Let \( f : \mathbb{N} \to \mathbb{N} \) be a function such that \( f(m + n) = f(m) + f(n) \) for every \( m, n \in \mathbb{N} \). If \( f(6) = 18 \), then \( f(2) \cdot f(3) \) is equal to :
Show Hint
For any functional equation of the form \( f(x+y) = f(x) + f(y) \), the solution is always a linear function passing through the origin, i.e., \( f(x) = kx \).
This saves time during the exam instead of deriving \( f(1), f(2), \dots \) iteratively.
Step 1: Understanding the Concept:
The given functional equation \( f(m + n) = f(m) + f(n) \) for all \( m, n \in \mathbb{N} \) is a Cauchy functional equation.
For a function defined on natural numbers, this relation implies that \( f(n) \) must be of the form \( f(n) = cn \), where \( c \) is a constant. Step 2: Key Formula or Approach:
We use the given value \( f(6) = 18 \) to find the value of the constant \( c \).
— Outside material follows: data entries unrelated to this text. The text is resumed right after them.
/-- R461, R494, R501, R505. -/
def Obligations.NoticesAndControl : Prop :=
  ∀ (s : State) (e : Fin 8) (h : BitVec 256) (d : List Byte),
    let p := pktOf h
    (∀ pl, PktGood s e p 3 d.length → (ePort s e).wait = [] → planOf s p.ctx = some pl → pl.planId % 2 ^ 32 = p.ptag → (ctxOf s p.ctx).st ≠ .closing →
      ((p.ctx, p.src, p.seq) ∈ s.crm.noteSeen → Completes (.notice e h d true) s (fun u => OnlyCrmOut s u ∧
        Leaves s u e e 0 (answerPkt s 4 p 0) [])) ∧
      (let noted := if pl.notices.contains (p.iter, p.layer, p.src) then pl.notices else pl.notices ++ [(p.iter, p.layer, p.src)]
       (p.ctx, p.src, p.seq) ∉ s.crm.noteSeen → layerAgreed { pl with notices := noted } p.iter p.layer = false →
        Completes (.notice e h d true) s (fun u => Leaves s u e e 0 (answerPkt s 4 p 0) [] ∧
          u.crm.noteSeen = noteHandled s.crm p ∧
          planOf u p.ctx = some { pl with notices := noted } ∧ u.wheels = s.wheels))) ∧
    (PktGood s e p 3 d.length → (ePort s e).wait = [] → (∀ pl, planOf s p.ctx = some pl → pl.planId % 2 ^ 32 ≠ p.ptag ∨ (ctxOf s p.ctx).st = .closing) →
      Completes (.notice e h d true) s (fun u => OnlyCrmOut s u ∧ CrmCounts s u e 7 ∧
        Leaves s u e e 0 (answerPkt s 5 p 0x0803) [])) ∧
    (PktGood s e p 4 d.length → Completes (.noticeAck e h d true) s (fun u => OnlyCrm s u ∧
      u.crm.notes = s.crm.notes.filter (fun n => !(n.ctx == p.ctx && n.node == p.src && n.num == p.seq)))) ∧
    (∀ (x : Fin 1024) (node : Fin 4096) (num : Word) n q,
      s.crm.notes.find? (fun n => n.ctx == x.val && n.node == node.val && n.num == num.toNat) = some n → noticePort s x = some q →
      fabricOn s q = true → (ePort s q).wait = [] → Completes (.noticeRepeat e x node num) s (fun u =>
        OnlyCrmOut s u ∧ u.crm.notes = s.crm.notes ∧ Leaves s u q q 0 (noticePkt s n) [])) ∧
    (PktGood s e p 6 d.length → d.length ≤ 1024 → (ePort s e).wait = [] → Completes (.ctrl e h d true) s (fun u =>
      OnlyCrmOut s u ∧ Leaves s u e e 0 (answerPkt s 7 p 0) [] ∧
      u.crm.ctrlSeen = (if (p.src, p.seq) ∈ s.crm.ctrlSeen then s.crm.ctrlSeen else ctrlHandled s.crm p))) ∧
    (PktGood s e p 7 d.length → Completes (.ctrlAck e h d true) s (fun u => OnlyCrm s u ∧
      u.crm.ctrls = s.crm.ctrls.filter (fun m => !(m.1 == p.src && m.2.1 == p.seq)))) ∧
    (∀ (node : Fin 4096) (num : Word), fabricOn s e = true → (ePort s e).wait = [] →
      let known := s.crm.ctrls.find? (fun m => m.1 == node.val && m.2.1 == num.toNat)
      (known = none → d.length ≤ 1024 → Completes (.ctrlRepeat e node num d) s (fun u => OnlyCrmOut s u ∧
        Leaves s u e e 0 (ctrlPkt s node num.toNat d.length) d ∧
        u.crm.ctrls = s.crm.ctrls ++ [(node.val, num.toNat, d, 0)])) ∧
      (∀ a b bs n, known = some (a, b, bs, n) → d.length ≤ 1024 →
        (n < 8 → Completes (.ctrlRepeat e node num d) s (fun u =>
          Leaves s u e e 0 (ctrlPkt s node num.toNat bs.length) bs ∧
          u.crm.ctrls.find? (fun m => m.1 == node.val && m.2.1 == num.toNat) = some (node.val, num.toNat, bs, n + 1))) ∧
        (8 ≤ n → Completes (.ctrlRepeat e node num d) s (fun u => OnlyCrm s u ∧
          u.crm.ctrls.find? (fun m => m.1 == node.val && m.2.1 == num.toNat) = none))))

/-- R494–R496, R498, R500. -/
def Obligations.ReceivedData : Prop :=
  ∀ (s : State) (e : Fin 8) (h : BitVec 256) (d : List Byte),
    let p := pktOf h
    let good := PktGood s e p 0 d.length ∧ d.length ≤ 8960
    let status := fun (u : State) (code : Nat) => CrmCounts s u e 7 ∧ u.ctxs = s.ctxs ∧
      ((ePort s e).wait = [] → Leaves s u e e 0 { answerPkt s 5 p code with wheel := p.wheel, flow := p.flow } [])
    let mine := fun (pl : Plan) => planOf s p.ctx = some pl ∧ (ctxOf s p.ctx).st ≠ .closing ∧ pl.planId % 2 ^ 32 = p.ptag
    (good → planOf s p.ctx = none → Completes (.data e h d true) s (fun u => status u 0x0803 ∧ u.wheels = s.wheels)) ∧
    (∀ pl, good → mine pl → physOf pl p.wheel = none → Completes (.data e h d true) s (fun u =>
      status u 0x0805 ∧ u.wheels = s.wheels)) ∧
    (∀ pl w, good → mine pl → physOf pl p.wheel = some w → (wheelOf s w).svc ≠ .inService →
      Completes (.data e h d true) s (fun u => status u 0x0804 ∧ u.wheels = s.wheels)) ∧
    (∀ pl w m i v rec' r msg, good → mine pl → physOf pl p.wheel = some w → (wheelOf s w).svc = .inService →
      (∀ q ∈ s.crm.rxs, ¬(q.wheel = w ∧ q.ctx = p.ctx ∧ q.stale = true)) →
      mldSearch (wheelOf s w).mld 1 p.ctx (BitVec.ofNat 128 (p.ctx * 2 ^ 64 + p.src * 2 ^ 32 + p.flow)) = (m, .hit i v) →
      findRx s w p.ctx p.flow p.src = some rec' → rec'.wheel = w → rec'.combine = false → findSrc s w p.ctx p.flow p.src = some r → r.uncorr = false →
      p.off + p.plen ≤ rec'.msgBytes → follows p.msg r.limit = true →
      (p.seq = r.next → r.next < 2 ^ 32 → r.got = [] → r.since < 31 → newMsgs r p.msg = [] →
        r.msgs.find? (fun q => q.msg == p.msg) = some msg → (∀ q ∈ r.msgs, q.len = none) →
        p.lmsg = false → p.wend = false → p.last = false → Completes (.data e h d true) s (fun u =>
          CaveWritten (wheelOf s w) (wheelOf u w) (bufAddr (hoopOf (wheelOf s w) rec'.hoop) msg.buf + p.off) d ∧ u.out = s.out ∧
          (findSrc u w p.ctx p.flow p.src).map (fun q => (q.next, q.since)) = some ((r.next + 1) % 2 ^ 32, r.since + 1) ∧
          (∀ v, v ≠ w → wheelOf u v = wheelOf s v) ∧ (wheelOf u w).hoops = (wheelOf s w).hoops)) ∧
      (p.seq ∈ r.got → Completes (.data e h d true) s (fun u => CrmCounts s u e 4 ∧ (wheelOf u w).cave = (wheelOf s w).cave ∧
        ((ePort s e).wait = [] → Leaves s u e e 0 { type := 1, src := s.node, dst := r.node, ctx := r.ctx, flow := r.flow
                                                    seq := r.next, ptag := planTag s r.ctx, msg := r.limit } [])))) ∧
    (8960 < d.length → e.val < ePorts s → (ePort s e).link = true → crmUp s e = true → s.node ≠ 0xFFF →
      Completes (.data e h d true) s (fun u => CrmCounts s u e 6 ∧ OnlyCrm s u)) ∧
    (∀ (w : Fin 8) (x : Fin 1024) (flow : Fin 16384) (node : Fin 4096) r, findSrc s w x flow node = some r →
      let count := if r.got.isEmpty then 1 else min 1024 (missing r)
      (rxSends s r = false → Completes (.windowDeadline e w x flow node) s (fun u => u = s) ∧
        Completes (.ackCreditTimer e w x flow node) s (fun u => u = s)) ∧
      (rxSends s r = true → r.winOpen = true ∨ r.nacked = some r.next → Completes (.windowDeadline e w x flow node) s (fun u => OnlyCrmOut s u ∧
        CrmCounts s u r.port 3 ∧ findSrc u w x flow node = some { r with nacked := some r.next, winOpen := false } ∧
        (Quiet s r.port → Leaves s u r.port r.port 0 { type := 2, src := s.node, dst := r.node, ctx := r.ctx, flow := r.flow
                                                       seq := r.next, ptag := planTag s r.ctx, msg := count } []))) ∧
      (rxSends s r = true → r.winOpen = false → r.nacked ≠ some r.next → Completes (.windowDeadline e w x flow node) s (fun u => OnlyCrm s u ∧
        findSrc u w x flow node = some { r with nacked := none })) ∧
      (rxSends s r = true → r.credit = true → Completes (.ackCreditTimer e w x flow node) s (fun u => OnlyCrmOut s u ∧
        findSrc u w x flow node = some { r with since := 0, credit := false } ∧
        (Quiet s r.port → Leaves s u r.port r.port 0 { type := 1, src := s.node, dst := r.node, ctx := r.ctx, flow := r.flow
                                                       seq := r.next, ptag := planTag s r.ctx, msg := r.limit } []))) ∧
      (r.credit = false → Completes (.ackCreditTimer e w x flow node) s (fun u => u = s)) ∧
      (r.mid = true → Completes (.lateTransfer e w x flow node) s (fun u => OnlyCrm s u ∧ CrmCounts s u e 5 ∧
        CrmErrBit u e 6)) ∧
      (r.mid = false → Completes (.lateTransfer e w x flow node) s (fun u => u = s)))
Once \( c \) is known, we can find \( f(2) \) and \( f(3) \). Step 3: Detailed Explanation:
Given \( f(n) = cn \).
Substituting \( n = 6 \) in the expression:
\[ f(6) = c \cdot 6 \]
Since \( f(6) = 18 \), we have:
\[ 6c = 18 \implies c = 3 \]
Now, we calculate \( f(2) \) and \( f(3) \):
\[ f(2) = 3 \cdot 2 = 6 \]
\[ f(3) = 3 \cdot 3 = 9 \]
The product \( f(2) \cdot f(3) \) is:
\[ f(2) \cdot f(3) = 6 \cdot 9 = 54 \] Step 4: Final Answer:
The value of \( f(2) \cdot f(3) \) is 54.